*Problem requirements*
Copy each entry below exactly as it reads.

*Stored items*
========================================================================

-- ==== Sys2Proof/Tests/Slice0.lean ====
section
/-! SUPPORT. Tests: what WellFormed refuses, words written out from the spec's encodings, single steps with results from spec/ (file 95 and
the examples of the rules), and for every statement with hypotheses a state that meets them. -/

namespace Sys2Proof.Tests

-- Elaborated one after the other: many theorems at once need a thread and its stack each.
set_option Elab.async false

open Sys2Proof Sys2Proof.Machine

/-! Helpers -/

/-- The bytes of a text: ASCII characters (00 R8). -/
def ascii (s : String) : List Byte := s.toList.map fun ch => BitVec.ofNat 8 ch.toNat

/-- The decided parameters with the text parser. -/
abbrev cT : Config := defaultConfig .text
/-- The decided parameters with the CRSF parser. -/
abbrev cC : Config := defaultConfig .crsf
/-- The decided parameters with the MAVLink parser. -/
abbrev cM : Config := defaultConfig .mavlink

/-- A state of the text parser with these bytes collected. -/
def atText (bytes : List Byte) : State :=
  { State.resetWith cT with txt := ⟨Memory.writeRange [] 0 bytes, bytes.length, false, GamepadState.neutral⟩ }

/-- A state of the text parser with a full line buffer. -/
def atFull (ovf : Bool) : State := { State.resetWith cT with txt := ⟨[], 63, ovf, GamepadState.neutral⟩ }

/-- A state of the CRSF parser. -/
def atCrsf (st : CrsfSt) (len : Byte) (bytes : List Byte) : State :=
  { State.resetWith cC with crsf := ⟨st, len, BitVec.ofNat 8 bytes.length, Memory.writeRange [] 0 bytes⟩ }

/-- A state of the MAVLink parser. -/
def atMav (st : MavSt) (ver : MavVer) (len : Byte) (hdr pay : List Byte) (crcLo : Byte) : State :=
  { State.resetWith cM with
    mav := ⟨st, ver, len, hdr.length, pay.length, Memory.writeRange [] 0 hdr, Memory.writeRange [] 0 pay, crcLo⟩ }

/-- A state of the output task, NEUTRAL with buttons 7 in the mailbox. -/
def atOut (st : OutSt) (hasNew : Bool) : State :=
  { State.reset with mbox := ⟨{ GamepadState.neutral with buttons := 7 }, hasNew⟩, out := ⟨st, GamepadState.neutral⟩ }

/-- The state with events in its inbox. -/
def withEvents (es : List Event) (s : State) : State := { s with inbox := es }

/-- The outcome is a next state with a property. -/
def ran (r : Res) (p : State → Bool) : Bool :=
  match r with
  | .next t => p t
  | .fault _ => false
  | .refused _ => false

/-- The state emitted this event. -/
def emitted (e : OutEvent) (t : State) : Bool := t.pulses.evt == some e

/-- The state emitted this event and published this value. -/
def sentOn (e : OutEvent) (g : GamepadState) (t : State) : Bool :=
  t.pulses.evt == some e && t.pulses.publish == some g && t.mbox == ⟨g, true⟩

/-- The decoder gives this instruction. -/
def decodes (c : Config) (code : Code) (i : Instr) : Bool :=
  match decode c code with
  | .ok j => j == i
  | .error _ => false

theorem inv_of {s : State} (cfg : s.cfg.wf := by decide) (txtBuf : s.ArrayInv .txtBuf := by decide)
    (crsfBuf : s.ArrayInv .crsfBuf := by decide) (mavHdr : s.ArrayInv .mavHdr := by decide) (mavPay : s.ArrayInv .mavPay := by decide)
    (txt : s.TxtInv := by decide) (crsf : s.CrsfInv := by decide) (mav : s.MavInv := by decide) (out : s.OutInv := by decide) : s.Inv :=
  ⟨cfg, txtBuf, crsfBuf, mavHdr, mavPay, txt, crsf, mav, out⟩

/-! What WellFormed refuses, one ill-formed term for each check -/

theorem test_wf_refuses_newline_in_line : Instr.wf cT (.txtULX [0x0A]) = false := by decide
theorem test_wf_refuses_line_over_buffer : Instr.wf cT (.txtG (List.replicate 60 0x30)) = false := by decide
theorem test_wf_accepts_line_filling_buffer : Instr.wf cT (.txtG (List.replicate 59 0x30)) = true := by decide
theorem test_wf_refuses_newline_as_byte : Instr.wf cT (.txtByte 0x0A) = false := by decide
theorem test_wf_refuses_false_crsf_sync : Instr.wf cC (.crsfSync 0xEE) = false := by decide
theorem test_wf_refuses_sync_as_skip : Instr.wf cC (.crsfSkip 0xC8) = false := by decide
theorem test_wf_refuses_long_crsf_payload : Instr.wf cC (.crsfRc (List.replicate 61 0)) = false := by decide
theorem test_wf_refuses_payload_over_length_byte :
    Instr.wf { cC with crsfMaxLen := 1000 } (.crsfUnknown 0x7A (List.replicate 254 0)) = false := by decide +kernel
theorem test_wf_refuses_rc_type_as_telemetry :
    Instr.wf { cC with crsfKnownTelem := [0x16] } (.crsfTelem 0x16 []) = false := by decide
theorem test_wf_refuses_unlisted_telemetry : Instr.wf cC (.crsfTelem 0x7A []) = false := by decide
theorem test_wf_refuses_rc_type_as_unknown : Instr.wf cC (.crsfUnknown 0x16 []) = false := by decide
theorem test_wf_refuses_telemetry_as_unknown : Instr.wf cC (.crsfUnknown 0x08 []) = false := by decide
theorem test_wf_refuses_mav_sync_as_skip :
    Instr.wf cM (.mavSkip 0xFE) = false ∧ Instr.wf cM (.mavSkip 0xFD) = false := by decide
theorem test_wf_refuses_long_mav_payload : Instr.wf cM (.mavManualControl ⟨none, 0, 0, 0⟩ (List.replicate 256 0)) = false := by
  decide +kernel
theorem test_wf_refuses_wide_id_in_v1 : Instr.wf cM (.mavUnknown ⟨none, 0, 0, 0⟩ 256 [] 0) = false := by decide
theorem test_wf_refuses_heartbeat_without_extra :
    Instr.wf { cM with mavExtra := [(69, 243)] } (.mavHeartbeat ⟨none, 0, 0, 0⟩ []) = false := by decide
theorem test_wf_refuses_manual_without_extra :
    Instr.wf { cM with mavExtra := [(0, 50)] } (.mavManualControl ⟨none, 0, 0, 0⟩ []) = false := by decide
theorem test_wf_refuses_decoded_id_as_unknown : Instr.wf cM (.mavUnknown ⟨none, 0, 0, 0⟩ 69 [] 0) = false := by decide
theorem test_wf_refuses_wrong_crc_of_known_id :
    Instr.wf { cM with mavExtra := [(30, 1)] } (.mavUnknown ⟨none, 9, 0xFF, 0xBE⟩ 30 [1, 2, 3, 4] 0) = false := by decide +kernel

========================================================================

*Result for this exercise*
-- ==== Sys2Proof/Tests/Slice0.lean ====
section
/-! SUPPORT. Tests: what WellFormed refuses, words written out from the spec's encodings, single steps with results from spec/ (file 95 and
the examples of the rules), and for every statement with hypotheses a state that meets them. -/

namespace Sys2Proof.Tests

-- Elaborated one after the other: many theorems at once need a thread and its stack each.
set_option Elab.async false

open Sys2Proof Sys2Proof.Machine

/-! Helpers -/

/-- The bytes of a text: ASCII characters (00 R8). -/
def ascii (s : String) : List Byte := s.toList.map fun ch => BitVec.ofNat 8 ch.toNat

/-- The decided parameters with the text parser. -/
abbrev cT : Config := defaultConfig .text
/-- The decided parameters with the CRSF parser. -/
abbrev cC : Config := defaultConfig .crsf
/-- The decided parameters with the MAVLink parser. -/
abbrev cM : Config := defaultConfig .mavlink

/-- A state of the text parser with these bytes collected. -/
def atText (bytes : List Byte) : State :=
  { State.resetWith cT with txt := ⟨Memory.writeRange [] 0 bytes, bytes.length, false, GamepadState.neutral⟩ }

/-- A state of the text parser with a full line buffer. -/
def atFull (ovf : Bool) : State := { State.resetWith cT with txt := ⟨[], 63, ovf, GamepadState.neutral⟩ }

/-- A state of the CRSF parser. -/
def atCrsf (st : CrsfSt) (len : Byte) (bytes : List Byte) : State :=
  { State.resetWith cC with crsf := ⟨st, len, BitVec.ofNat 8 bytes.length, Memory.writeRange [] 0 bytes⟩ }

/-- A state of the MAVLink parser. -/
def atMav (st : MavSt) (ver : MavVer) (len : Byte) (hdr pay : List Byte) (crcLo : Byte) : State :=
  { State.resetWith cM with
    mav := ⟨st, ver, len, hdr.length, pay.length, Memory.writeRange [] 0 hdr, Memory.writeRange [] 0 pay, crcLo⟩ }

/-- A state of the output task, NEUTRAL with buttons 7 in the mailbox. -/
def atOut (st : OutSt) (hasNew : Bool) : State :=
  { State.reset with mbox := ⟨{ GamepadState.neutral with buttons := 7 }, hasNew⟩, out := ⟨st, GamepadState.neutral⟩ }

/-- The state with events in its inbox. -/
def withEvents (es : List Event) (s : State) : State := { s with inbox := es }

/-- The outcome is a next state with a property. -/
def ran (r : Res) (p : State → Bool) : Bool :=
  match r with
  | .next t => p t
  | .fault _ => false
  | .refused _ => false

/-- The state emitted this event. -/
def emitted (e : OutEvent) (t : State) : Bool := t.pulses.evt == some e

/-- The state emitted this event and published this value. -/
def sentOn (e : OutEvent) (g : GamepadState) (t : State) : Bool :=
  t.pulses.evt == some e && t.pulses.publish == some g && t.mbox == ⟨g, true⟩

/-- The decoder gives this instruction. -/
def decodes (c : Config) (code : Code) (i : Instr) : Bool :=
  match decode c code with
  | .ok j => j == i
  | .error _ => false

theorem inv_of {s : State} (cfg : s.cfg.wf := by decide) (txtBuf : s.ArrayInv .txtBuf := by decide)
    (crsfBuf : s.ArrayInv .crsfBuf := by decide) (mavHdr : s.ArrayInv .mavHdr := by decide) (mavPay : s.ArrayInv .mavPay := by decide)
    (txt : s.TxtInv := by decide) (crsf : s.CrsfInv := by decide) (mav : s.MavInv := by decide) (out : s.OutInv := by decide) : s.Inv :=
  ⟨cfg, txtBuf, crsfBuf, mavHdr, mavPay, txt, crsf, mav, out⟩

/-! What WellFormed refuses, one ill-formed term for each check -/

theorem test_wf_refuses_newline_in_line : Instr.wf cT (.txtULX [0x0A]) = false := by decide
theorem test_wf_refuses_line_over_buffer : Instr.wf cT (.txtG (List.replicate 60 0x30)) = false := by decide
theorem test_wf_accepts_line_filling_buffer : Instr.wf cT (.txtG (List.replicate 59 0x30)) = true := by decide
theorem test_wf_refuses_newline_as_byte : Instr.wf cT (.txtByte 0x0A) = false := by decide
theorem test_wf_refuses_false_crsf_sync : Instr.wf cC (.crsfSync 0xEE) = false := by decide
theorem test_wf_refuses_sync_as_skip : Instr.wf cC (.crsfSkip 0xC8) = false := by decide
theorem test_wf_refuses_long_crsf_payload : Instr.wf cC (.crsfRc (List.replicate 61 0)) = false := by decide
theorem test_wf_refuses_payload_over_length_byte :
    Instr.wf { cC with crsfMaxLen := 1000 } (.crsfUnknown 0x7A (List.replicate 254 0)) = false := by decide +kernel
theorem test_wf_refuses_rc_type_as_telemetry :
    Instr.wf { cC with crsfKnownTelem := [0x16] } (.crsfTelem 0x16 []) = false := by decide
theorem test_wf_refuses_unlisted_telemetry : Instr.wf cC (.crsfTelem 0x7A []) = false := by decide
theorem test_wf_refuses_rc_type_as_unknown : Instr.wf cC (.crsfUnknown 0x16 []) = false := by decide
theorem test_wf_refuses_telemetry_as_unknown : Instr.wf cC (.crsfUnknown 0x08 []) = false := by decide
theorem test_wf_refuses_mav_sync_as_skip :
    Instr.wf cM (.mavSkip 0xFE) = false ∧ Instr.wf cM (.mavSkip 0xFD) = false := by decide
theorem test_wf_refuses_long_mav_payload : Instr.wf cM (.mavManualControl ⟨none, 0, 0, 0⟩ (List.replicate 256 0)) = false := by
  decide +kernel
theorem test_wf_refuses_wide_id_in_v1 : Instr.wf cM (.mavUnknown ⟨none, 0, 0, 0⟩ 256 [] 0) = false := by decide
theorem test_wf_refuses_heartbeat_without_extra :
    Instr.wf { cM with mavExtra := [(69, 243)] } (.mavHeartbeat ⟨none, 0, 0, 0⟩ []) = false := by decide
theorem test_wf_refuses_manual_without_extra :
    Instr.wf { cM with mavExtra := [(0, 50)] } (.mavManualControl ⟨none, 0, 0, 0⟩ []) = false := by decide
theorem test_wf_refuses_decoded_id_as_unknown : Instr.wf cM (.mavUnknown ⟨none, 0, 0, 0⟩ 69 [] 0) = false := by decide
theorem test_wf_refuses_wrong_crc_of_known_id :
    Instr.wf { cM with mavExtra := [(30, 1)] } (.mavUnknown ⟨none, 9, 0xFF, 0xBE⟩ 30 [1, 2, 3, 4] 0) = false := by decide +kernel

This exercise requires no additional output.